Un rapport d’une ONG norvégienne affirme que les essais nucléaires menés depuis 1945 continueraient à provoquer des millions de morts à travers le monde, des décennies après les dernières explosions. En s’appuyant sur des données sanitaires et environnementales, l’organisation Norwegian People’s Aid dresse un tableau alarmiste des conséquences à long terme des essais, notamment dans d’anciens territoires coloniaux, dont la Polynésie française. Un document volumineux, à forte charge symbolique, qui s’inscrit aussi dans un contexte international marqué par le retour des tensions stratégiques.

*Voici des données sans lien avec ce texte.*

-- ==== Sys2Proof/Laws/PerInstr.lean ====
section
/-! SUPPORT. Per command: a well-formed request's code is one of the thirty codes of 12.1 exactly where it is not an
unknown request (R180, step 1). An event is no request. -/

namespace Sys2Proof.Laws

open Sys2Proof.Machine

/-- The request that the command is, if it is one, names one of the thirty requests by its code, or is unknown. -/
def RequestCode.Statement (i : Instr) : Prop :=
  ∀ q, asRequest i = some q → i.wellFormed = true →
    (q.request.code ∈ requestCodes ↔ ∀ code, q.request ≠ .unknown code)

/-- A request that is not unknown and whose code is one of the thirty. -/
theorem RequestCode.known {tag : U8} {r : Request} {q : QueuedRequest}
    (h : some (⟨tag, r⟩ : QueuedRequest) = some q) (hn : ∀ code, r ≠ .unknown code) (hc : r.code ∈ requestCodes) :
    q.request.code ∈ requestCodes ↔ ∀ code, q.request ≠ .unknown code := by
  cases h
  exact ⟨fun _ => hn, fun _ => hc⟩

theorem RequestCode.identify (tag : U8) : RequestCode.Statement (.identify tag) :=
  fun _ h _ => RequestCode.known h nofun (by decide : (0x01 : U8) ∈ requestCodes)

theorem RequestCode.setTime (tag : U8) (p : Payload U32) : RequestCode.Statement (.setTime tag p) :=
  fun _ h _ => RequestCode.known h nofun (by decide : (0x02 : U8) ∈ requestCodes)

theorem RequestCode.restart (tag : U8) : RequestCode.Statement (.restart tag) :=
  fun _ h _ => RequestCode.known h nofun (by decide : (0x03 : U8) ∈ requestCodes)

theorem RequestCode.setProfile (tag : U8) (p : Payload SetProfileFields) :
    RequestCode.Statement (.setProfile tag p) :=
  fun _ h _ => RequestCode.known h nofun (by decide : (0x10 : U8) ∈ requestCodes)

theorem RequestCode.getProfile (tag : U8) : RequestCode.Statement (.getProfile tag) :=
  fun _ h _ => RequestCode.known h nofun (by decide : (0x11 : U8) ∈ requestCodes)

theorem RequestCode.getLanes (tag : U8) : RequestCode.Statement (.getLanes tag) :=
  fun _ h _ => RequestCode.known h nofun (by decide : (0x12 : U8) ∈ requestCodes)

theorem RequestCode.recalibrate (tag : U8) (p : Payload U8) : RequestCode.Statement (.recalibrate tag p) :=
  fun _ h _ => RequestCode.known h nofun (by decide : (0x13 : U8) ∈ requestCodes)

theorem RequestCode.defineCircuit (tag : U8) (p : Payload DefineFields) :
    RequestCode.Statement (.defineCircuit tag p) :=
  fun _ h _ => RequestCode.known h nofun (by decide : (0x20 : U8) ∈ requestCodes)

theorem RequestCode.deleteCircuit (tag : U8) (p : Payload U16) : RequestCode.Statement (.deleteCircuit tag p) :=
  fun _ h _ => RequestCode.known h nofun (by decide : (0x21 : U8) ∈ requestCodes)

theorem RequestCode.clearBaseline (tag : U8) (p : Payload U16) : RequestCode.Statement (.clearBaseline tag p) :=
  fun _ h _ => RequestCode.known h nofun (by decide : (0x22 : U8) ∈ requestCodes)

theorem RequestCode.getCircuit (tag : U8) (p : Payload U16) : RequestCode.Statement (.getCircuit tag p) :=
  fun _ h _ => RequestCode.known h nofun (by decide : (0x23 : U8) ∈ requestCodes)

theorem RequestCode.probeNow (tag : U8) (p : Payload U16) : RequestCode.Statement (.probeNow tag p) :=
  fun _ h _ => RequestCode.known h nofun (by decide : (0x24 : U8) ∈ requestCodes)

theorem RequestCode.getQueue (tag : U8) : RequestCode.Statement (.getQueue tag) :=
  fun _ h _ => RequestCode.known h nofun (by decide : (0x25 : U8) ∈ requestCodes)

theorem RequestCode.openWindow (tag : U8) (p : Payload OpenFields) : RequestCode.Statement (.openWindow tag p) :=
  fun _ h _ => RequestCode.known h nofun (by decide : (0x30 : U8) ∈ requestCodes)

theorem RequestCode.extendWindow (tag : U8) (p : Payload ExtendFields) :
    RequestCode.Statement (.extendWindow tag p) :=
  fun _ h _ => RequestCode.known h nofun (by decide : (0x31 : U8) ∈ requestCodes)

theorem RequestCode.closeWindow (tag : U8) (p : Payload U16) : RequestCode.Statement (.closeWindow tag p) :=
  fun _ h _ => RequestCode.known h nofun (by decide : (0x32 : U8) ∈ requestCodes)

theorem RequestCode.abortWindow (tag : U8) (p : Payload U16) : RequestCode.Statement (.abortWindow tag p) :=
  fun _ h _ => RequestCode.known h nofun (by decide : (0x33 : U8) ∈ requestCodes)

theorem RequestCode.getWindows (tag : U8) : RequestCode.Statement (.getWindows tag) :=
  fun _ h _ => RequestCode.known h nofun (by decide : (0x34 : U8) ∈ requestCodes)

theorem RequestCode.permit (tag : U8) : RequestCode.Statement (.permit tag) :=
  fun _ h _ => RequestCode.known h nofun (by decide : (0x40 : U8) ∈ requestCodes)

theorem RequestCode.withdrawPermit (tag : U8) : RequestCode.Statement (.withdrawPermit tag) :=
  fun _ h _ => RequestCode.known h nofun (by decide : (0x41 : U8) ∈ requestCodes)

theorem RequestCode.startCapture (tag : U8) (p : Payload StartFields) : RequestCode.Statement (.startCapture tag p) :=
  fun _ h _ => RequestCode.known h nofun (by decide : (0x42 : U8) ∈ requestCodes)

theorem RequestCode.suspendCapture (tag : U8) : RequestCode.Statement (.suspendCapture tag) :=
  fun _ h _ => RequestCode.known h nofun (by decide : (0x43 : U8) ∈ requestCodes)

theorem RequestCode.resumeCapture (tag : U8) : RequestCode.Statement (.resumeCapture tag) :=
  fun _ h _ => RequestCode.known h nofun (by decide : (0x44 : U8) ∈ requestCodes)

theorem RequestCode.cancelCapture (tag : U8) : RequestCode.Statement (.cancelCapture tag) :=
  fun _ h _ => RequestCode.known h nofun (by decide : (0x45 : U8) ∈ requestCodes)

theorem RequestCode.getCapture (tag : U8) : RequestCode.Statement (.getCapture tag) :=
  fun _ h _ => RequestCode.known h nofun (by decide : (0x46 : U8) ∈ requestCodes)

theorem RequestCode.setProtection (tag : U8) (p : Payload ProtectFields) :
    RequestCode.Statement (.setProtection tag p) :=
  fun _ h _ => RequestCode.known h nofun (by decide : (0x50 : U8) ∈ requestCodes)

theorem RequestCode.getProtection (tag : U8) : RequestCode.Statement (.getProtection tag) :=
  fun _ h _ => RequestCode.known h nofun (by decide : (0x51 : U8) ∈ requestCodes)

theorem RequestCode.setSense (tag : U8) (p : Payload SetSenseFields) : RequestCode.Statement (.setSense tag p) :=
  fun _ h _ => RequestCode.known h nofun (by decide : (0x60 : U8) ∈ requestCodes)

theorem RequestCode.clearSense (tag : U8) (p : Payload (List U8)) : RequestCode.Statement (.clearSense tag p) :=
  fun _ h _ => RequestCode.known h nofun (by decide : (0x61 : U8) ∈ requestCodes)

theorem RequestCode.getSense (tag : U8) : RequestCode.Statement (.getSense tag) :=
  fun _ h _ => RequestCode.known h nofun (by decide : (0x62 : U8) ∈ requestCodes)

theorem RequestCode.unknownRequest (tag : U8) (code : U8) : RequestCode.Statement (.unknownRequest tag code) := by
  intro q h w
  cases h
  have : ¬code ∈ requestCodes := by simpa [Instr.wellFormed] using w
  exact ⟨fun m => absurd m this, fun n => absurd rfl (n code)⟩

theorem RequestCode.frameReceived : RequestCode.Statement .frameReceived := nofun

theorem RequestCode.framingError : RequestCode.Statement .framingError := nofun

theorem RequestCode.receiveGapTimeout : RequestCode.Statement .receiveGapTimeout := nofun

theorem RequestCode.frameSent : RequestCode.Statement .frameSent := nofun

theorem RequestCode.secondsTick : RequestCode.Statement .secondsTick := nofun

theorem RequestCode.windowExpiry : RequestCode.Statement .windowExpiry := nofun

theorem RequestCode.calibrationDue (lane : LaneId) : RequestCode.Statement (.calibrationDue lane) := nofun

theorem RequestCode.settled (lane : LaneId) : RequestCode.Statement (.settled lane) := nofun

theorem RequestCode.sample (lane : LaneId) (smp : Sample) : RequestCode.Statement (.sample lane smp) := nofun

theorem RequestCode.burstResult (lane : LaneId) : RequestCode.Statement (.burstResult lane) := nofun

theorem RequestCode.tuneTimeout (lane : LaneId) : RequestCode.Statement (.tuneTimeout lane) := nofun

theorem RequestCode.burstGapTimeout (lane : LaneId) : RequestCode.Statement (.burstGapTimeout lane) := nofun

theorem RequestCode.parkEnd (lane : LaneId) : RequestCode.Statement (.parkEnd lane) := nofun

theorem RequestCode.senseInputTransition (line : LineId) (high : Bool) :
    RequestCode.Statement (.senseInputTransition line high) := nofun

theorem RequestCode.refLockChange (asserted : Bool) : RequestCode.Statement (.refLockChange asserted) := nofun

theorem RequestCode.storeWriteDone (agrees : Bool) (erased : Bool) :
    RequestCode.Statement (.storeWriteDone agrees erased) := nofun

theorem RequestCode.powerOn : RequestCode.Statement .powerOn := nofun

theorem RequestCode.powerFail (erased : Bool) : RequestCode.Statement (.powerFail erased) := nofun

theorem RequestCode.resetAsserted (erased : Bool) : RequestCode.Statement (.resetAsserted erased) := nofun

theorem RequestCode.resetReleased : RequestCode.Statement .resetReleased := nofun

theorem RequestCode.startUpScanDone : RequestCode.Statement .startUpScanDone := nofun

theorem RequestCode.restartBegins : RequestCode.Statement .restartBegins := nofun

theorem RequestCode.byteReceived (byte : U8) : RequestCode.Statement (.byteReceived byte) := nofun

theorem RequestCode.rateStrapChange (high : Bool) : RequestCode.Statement (.rateStrapChange high) := nofun

end Sys2Proof.Laws
end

Les auteurs soutiennent que les retombées radioactives auraient touché l’ensemble de la population mondiale et que les communautés proches des sites d’essais paient encore un lourd tribut sanitaire et social. En Polynésie, certains témoignages rappellent la souffrance de familles confrontées à des pathologies graves, alimentant un sentiment durable d’injustice. Ces réalités humaines ne peuvent être niées et justifient une attention constante de l’État envers les populations concernées.
Pour autant, ce rapport, largement militant, mérite d’être lu avec esprit critique. Les chiffres avancés plusieurs millions de décès imputés indirectement aux essais reposent sur des extrapolations contestées par une partie de la communauté scientifique. Le document tend également à amalgamer toutes les puissances nucléaires, sans distinguer les contextes historiques, les niveaux de responsabilité ni les dispositifs mis en place depuis plusieurs décennies.

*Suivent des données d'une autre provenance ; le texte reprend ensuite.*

theorem State.unreferenced_rising (h : tableWf {} s.circuits = true) : s.unreferenced.Pairwise (· < ·) :=
  (tableWf_keys h).sublist (List.filter_sublist.map _)

theorem CircuitState.defined_cases (st : CircuitState) :
    (st != .empty && st != .unreadable) = true ∧ st ≠ .capturing ↔
      st = .idle ∨ st = .held ∨ st = .pending ∨ st = .probing := by
  cases st <;> simp

/-! ## How the request ends -/

variable {f : StartFields} {tag : U8} {ids : List Nat} {ls : List LaneId}

/-- The part whose campaign over a list runs, with its notice reserved and the permit used. -/
def State.started (s : State) (entries : List CaptureEntry) : State :=
  { s with
    campaign := { state := .running, entries := entries }
    reserved := { s.reserved with captureDone := s.reserved.captureDone + 1 }
    permit := false }

/-- A list with some circuit defined, handled with no window open. -/
theorem State.handleStartCapture_runs (hids : s.startNames f ids) (hidle : s.campaign.state = .idle)
    (hpermit : s.permit = true) (hfree : s.occupied < 32) (hstack : s.stack = [])
    (hgoes : ∃ c ∈ ids, (s.circuit c).state ≠ .empty ∧ (s.circuit c).state ≠ .unreadable)
    (hchanging : ∀ c ∈ ids,
      (s.circuit c).state = .empty ∨ (s.circuit c).state = .unreadable → (s.circuit c).changing = false) :
    ∃ ls, (∀ l, l ∈ ls) ∧
      s.handleStartCapture tag f =
        State.answer { s.started (ids.map fun c => ⟨c, s.reachedStatus c⟩) with looks := ls } tag 0x42 .accepted
          (.captureStarted ids.length .running (ids.countP fun c => (s.reachedStatus c).isFinished)) := by
  have hne : ids ≠ [] := by
    obtain ⟨c, hc, -⟩ := hgoes
    exact List.ne_nil_of_mem hc
  obtain ⟨ls, hall, hstart⟩ := State.startCampaign_runs hne hstack hchanging
  have hreached : State.reaching (s.reserve .captureDone) ids ids = { s.reserve .captureDone with campaign :=
      { state := .running, entries := ids.map fun c => ⟨c, s.reachedStatus c⟩ } } := State.reaching_goes hgoes
  refine ⟨ls, hall, ?_⟩
  have hcount : (ids.map fun c => (⟨c, s.reachedStatus c⟩ : CaptureEntry)).countP (fun e => e.status.isFinished) =
      ids.countP fun c => (s.reachedStatus c).isFinished := by
    rw [List.countP_map]
    rfl
  rw [State.handleStartCapture_taken hids hidle hpermit hfree, hstart, hreached, ← hcount]
  rfl

/-- A list with some circuit defined, on a part whose lanes are busy. -/
theorem State.startCapture_runs (h : s.ready = true) (hids : s.startNames f ids) (hidle : s.campaign.state = .idle)
    (hpermit : s.permit = true) (hfree : s.occupied < 32) (hstack : s.stack = []) (hbusy : s.lanesBusy = true)
    (hgoes : ∃ c ∈ ids, (s.circuit c).state ≠ .empty ∧ (s.circuit c).state ≠ .unreadable)
    (hchanging : ∀ c ∈ ids,
      (s.circuit c).state = .empty ∨ (s.circuit c).state = .unreadable → (s.circuit c).changing = false) :
    exec (.startCapture tag (.fields f)) s =
      .next ((s.started (ids.map fun c => ⟨c, s.reachedStatus c⟩)).replied tag 0x42 .accepted
        (.captureStarted ids.length .running (ids.countP fun c => (s.reachedStatus c).isFinished))) := by
  obtain ⟨ls, -, hh⟩ := State.handleStartCapture_runs (tag := tag) hids hidle hpermit hfree hstack hgoes hchanging
  have hlooks := State.looks_of_atRest (State.atRest_of_ready h)
  have hwork : State.NoWork { s.started (ids.map fun c => ⟨c, s.reachedStatus c⟩) with looks := ls } :=
    State.noWork_of_busy hbusy
  have hrun : exec (.startCapture tag (.fields f)) s = _ := State.arrive_forget h hh rfl rfl hwork
  rw [← hlooks] at hrun
  exact hrun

S’agissant de la France, le débat ne date pas d’hier. La République a reconnu une dette morale envers la Polynésie française et a instauré dès 2010 un cadre légal d’indemnisation des victimes des essais nucléaires, régulièrement amélioré. Ce dispositif, perfectible comme toute politique publique, existe précisément parce que la France assume son histoire et refuse le déni. C’est sur ce terrain celui de la responsabilité, de la transparence et de la réparation que le sujet doit être traité, et non dans une logique de culpabilisation globale qui sert trop souvent des agendas idéologiques hostiles au lien national.
Les Outre-mer ne sont pas des territoires périphériques sacrifiés, mais une composante pleine et entière de la France. Reconnaître les blessures du passé ne doit jamais conduire à affaiblir l’unité nationale ni à nourrir des discours de rupture. Au contraire, c’est par un État fort, responsable et présent que les réponses durables peuvent être apportées, au bénéfice de tous les Français, de l’Hexagone comme des Outre-mer.